> Data for the task
---
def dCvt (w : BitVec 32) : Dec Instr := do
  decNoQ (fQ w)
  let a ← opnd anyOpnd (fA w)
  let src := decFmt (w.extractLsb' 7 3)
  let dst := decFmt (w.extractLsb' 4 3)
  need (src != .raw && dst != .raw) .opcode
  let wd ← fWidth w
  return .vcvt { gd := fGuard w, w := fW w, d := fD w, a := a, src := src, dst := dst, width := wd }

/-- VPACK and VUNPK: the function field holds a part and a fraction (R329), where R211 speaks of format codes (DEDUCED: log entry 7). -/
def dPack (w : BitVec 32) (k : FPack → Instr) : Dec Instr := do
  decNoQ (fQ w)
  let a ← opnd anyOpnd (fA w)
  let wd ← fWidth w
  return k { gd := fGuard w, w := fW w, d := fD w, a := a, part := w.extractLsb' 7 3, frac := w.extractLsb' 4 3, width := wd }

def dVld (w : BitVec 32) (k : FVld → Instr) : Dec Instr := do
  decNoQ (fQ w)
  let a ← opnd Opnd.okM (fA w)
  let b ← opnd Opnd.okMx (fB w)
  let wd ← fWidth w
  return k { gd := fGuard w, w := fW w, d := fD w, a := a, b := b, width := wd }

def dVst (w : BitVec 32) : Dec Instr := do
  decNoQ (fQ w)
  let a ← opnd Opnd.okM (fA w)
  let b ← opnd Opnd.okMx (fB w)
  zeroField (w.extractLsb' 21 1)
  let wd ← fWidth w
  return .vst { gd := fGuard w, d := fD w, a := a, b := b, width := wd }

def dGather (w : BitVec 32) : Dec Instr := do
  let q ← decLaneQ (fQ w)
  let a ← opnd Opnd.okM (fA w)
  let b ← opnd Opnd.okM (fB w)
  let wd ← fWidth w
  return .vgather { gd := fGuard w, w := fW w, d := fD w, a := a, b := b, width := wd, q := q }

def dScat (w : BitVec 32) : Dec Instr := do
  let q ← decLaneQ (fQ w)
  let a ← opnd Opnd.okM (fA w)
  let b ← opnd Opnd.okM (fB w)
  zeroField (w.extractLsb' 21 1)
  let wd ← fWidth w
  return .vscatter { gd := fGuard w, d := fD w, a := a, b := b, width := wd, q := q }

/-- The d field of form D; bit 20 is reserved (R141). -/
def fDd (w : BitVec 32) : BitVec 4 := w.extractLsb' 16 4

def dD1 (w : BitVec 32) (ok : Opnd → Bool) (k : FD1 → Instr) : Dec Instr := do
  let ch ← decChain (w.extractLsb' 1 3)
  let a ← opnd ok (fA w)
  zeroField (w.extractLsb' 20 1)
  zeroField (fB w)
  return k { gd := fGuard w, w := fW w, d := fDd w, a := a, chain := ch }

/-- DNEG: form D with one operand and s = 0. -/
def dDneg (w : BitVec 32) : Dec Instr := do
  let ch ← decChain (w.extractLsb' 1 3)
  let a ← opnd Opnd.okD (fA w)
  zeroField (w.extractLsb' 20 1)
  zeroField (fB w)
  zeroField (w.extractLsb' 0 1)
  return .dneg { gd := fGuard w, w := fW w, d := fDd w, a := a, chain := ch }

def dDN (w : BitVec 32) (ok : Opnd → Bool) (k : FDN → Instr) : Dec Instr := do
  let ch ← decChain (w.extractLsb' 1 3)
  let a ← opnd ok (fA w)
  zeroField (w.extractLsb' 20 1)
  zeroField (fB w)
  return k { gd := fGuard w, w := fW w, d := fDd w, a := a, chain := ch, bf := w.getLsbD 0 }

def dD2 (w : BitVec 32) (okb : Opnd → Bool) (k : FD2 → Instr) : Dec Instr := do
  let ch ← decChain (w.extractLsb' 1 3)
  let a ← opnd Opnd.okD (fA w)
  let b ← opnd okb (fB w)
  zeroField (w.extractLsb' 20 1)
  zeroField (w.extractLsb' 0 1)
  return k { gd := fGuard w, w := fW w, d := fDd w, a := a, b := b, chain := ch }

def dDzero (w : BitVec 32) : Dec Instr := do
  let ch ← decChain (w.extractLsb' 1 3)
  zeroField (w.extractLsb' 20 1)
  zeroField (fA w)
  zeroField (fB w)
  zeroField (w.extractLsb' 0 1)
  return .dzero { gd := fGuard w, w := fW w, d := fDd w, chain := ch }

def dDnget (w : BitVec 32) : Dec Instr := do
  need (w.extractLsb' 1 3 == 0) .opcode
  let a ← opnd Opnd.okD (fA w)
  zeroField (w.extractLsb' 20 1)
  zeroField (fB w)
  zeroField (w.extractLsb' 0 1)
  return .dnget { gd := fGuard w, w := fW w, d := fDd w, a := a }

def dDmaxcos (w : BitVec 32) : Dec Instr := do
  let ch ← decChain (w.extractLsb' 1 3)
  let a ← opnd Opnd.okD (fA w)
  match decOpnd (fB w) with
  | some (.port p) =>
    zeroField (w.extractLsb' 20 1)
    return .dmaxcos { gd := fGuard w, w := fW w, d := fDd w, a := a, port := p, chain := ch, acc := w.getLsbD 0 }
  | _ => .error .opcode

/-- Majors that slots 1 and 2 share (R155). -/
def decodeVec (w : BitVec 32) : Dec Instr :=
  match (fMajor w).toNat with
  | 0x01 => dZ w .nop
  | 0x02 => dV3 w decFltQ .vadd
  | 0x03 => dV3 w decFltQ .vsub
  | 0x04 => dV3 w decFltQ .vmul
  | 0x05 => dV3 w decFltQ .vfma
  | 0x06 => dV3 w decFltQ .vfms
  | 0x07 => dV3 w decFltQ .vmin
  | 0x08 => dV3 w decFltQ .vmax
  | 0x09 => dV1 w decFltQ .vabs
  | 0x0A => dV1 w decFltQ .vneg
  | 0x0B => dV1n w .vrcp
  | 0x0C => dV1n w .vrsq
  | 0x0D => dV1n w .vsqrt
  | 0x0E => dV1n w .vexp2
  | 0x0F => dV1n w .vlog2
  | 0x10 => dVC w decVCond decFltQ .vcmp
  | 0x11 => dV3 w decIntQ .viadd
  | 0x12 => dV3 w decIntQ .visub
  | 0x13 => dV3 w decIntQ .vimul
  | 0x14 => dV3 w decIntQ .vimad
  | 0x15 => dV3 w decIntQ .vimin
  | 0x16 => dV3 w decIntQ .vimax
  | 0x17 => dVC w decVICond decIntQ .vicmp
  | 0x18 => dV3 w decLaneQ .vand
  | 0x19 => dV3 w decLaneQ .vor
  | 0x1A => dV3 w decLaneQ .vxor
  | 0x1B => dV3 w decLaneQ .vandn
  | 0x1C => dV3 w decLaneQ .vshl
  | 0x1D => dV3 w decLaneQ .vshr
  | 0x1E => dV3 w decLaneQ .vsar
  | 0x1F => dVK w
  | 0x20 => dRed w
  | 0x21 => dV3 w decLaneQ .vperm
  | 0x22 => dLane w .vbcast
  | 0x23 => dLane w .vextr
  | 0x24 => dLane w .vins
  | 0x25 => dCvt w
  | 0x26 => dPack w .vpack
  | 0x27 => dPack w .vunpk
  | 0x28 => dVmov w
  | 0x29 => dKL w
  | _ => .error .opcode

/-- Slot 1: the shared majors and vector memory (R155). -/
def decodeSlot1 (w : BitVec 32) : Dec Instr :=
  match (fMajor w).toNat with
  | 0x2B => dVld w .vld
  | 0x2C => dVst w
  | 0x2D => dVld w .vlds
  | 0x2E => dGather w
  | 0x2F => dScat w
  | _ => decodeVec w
---
> Task description
Set down exactly the lines of the data above, beginning with the line that has "share (R155). -/" and ending with the line that has "dV1n w .vlog2", and no others.

> Task solution
/-- Majors that slots 1 and 2 share (R155). -/
def decodeVec (w : BitVec 32) : Dec Instr :=
  match (fMajor w).toNat with
  | 0x01 => dZ w .nop
  | 0x02 => dV3 w decFltQ .vadd
  | 0x03 => dV3 w decFltQ .vsub
  | 0x04 => dV3 w decFltQ .vmul
  | 0x05 => dV3 w decFltQ .vfma
  | 0x06 => dV3 w decFltQ .vfms
  | 0x07 => dV3 w decFltQ .vmin
  | 0x08 => dV3 w decFltQ .vmax
  | 0x09 => dV1 w decFltQ .vabs
  | 0x0A => dV1 w decFltQ .vneg
  | 0x0B => dV1n w .vrcp
  | 0x0C => dV1n w .vrsq
  | 0x0D => dV1n w .vsqrt
  | 0x0E => dV1n w .vexp2
  | 0x0F => dV1n w .vlog2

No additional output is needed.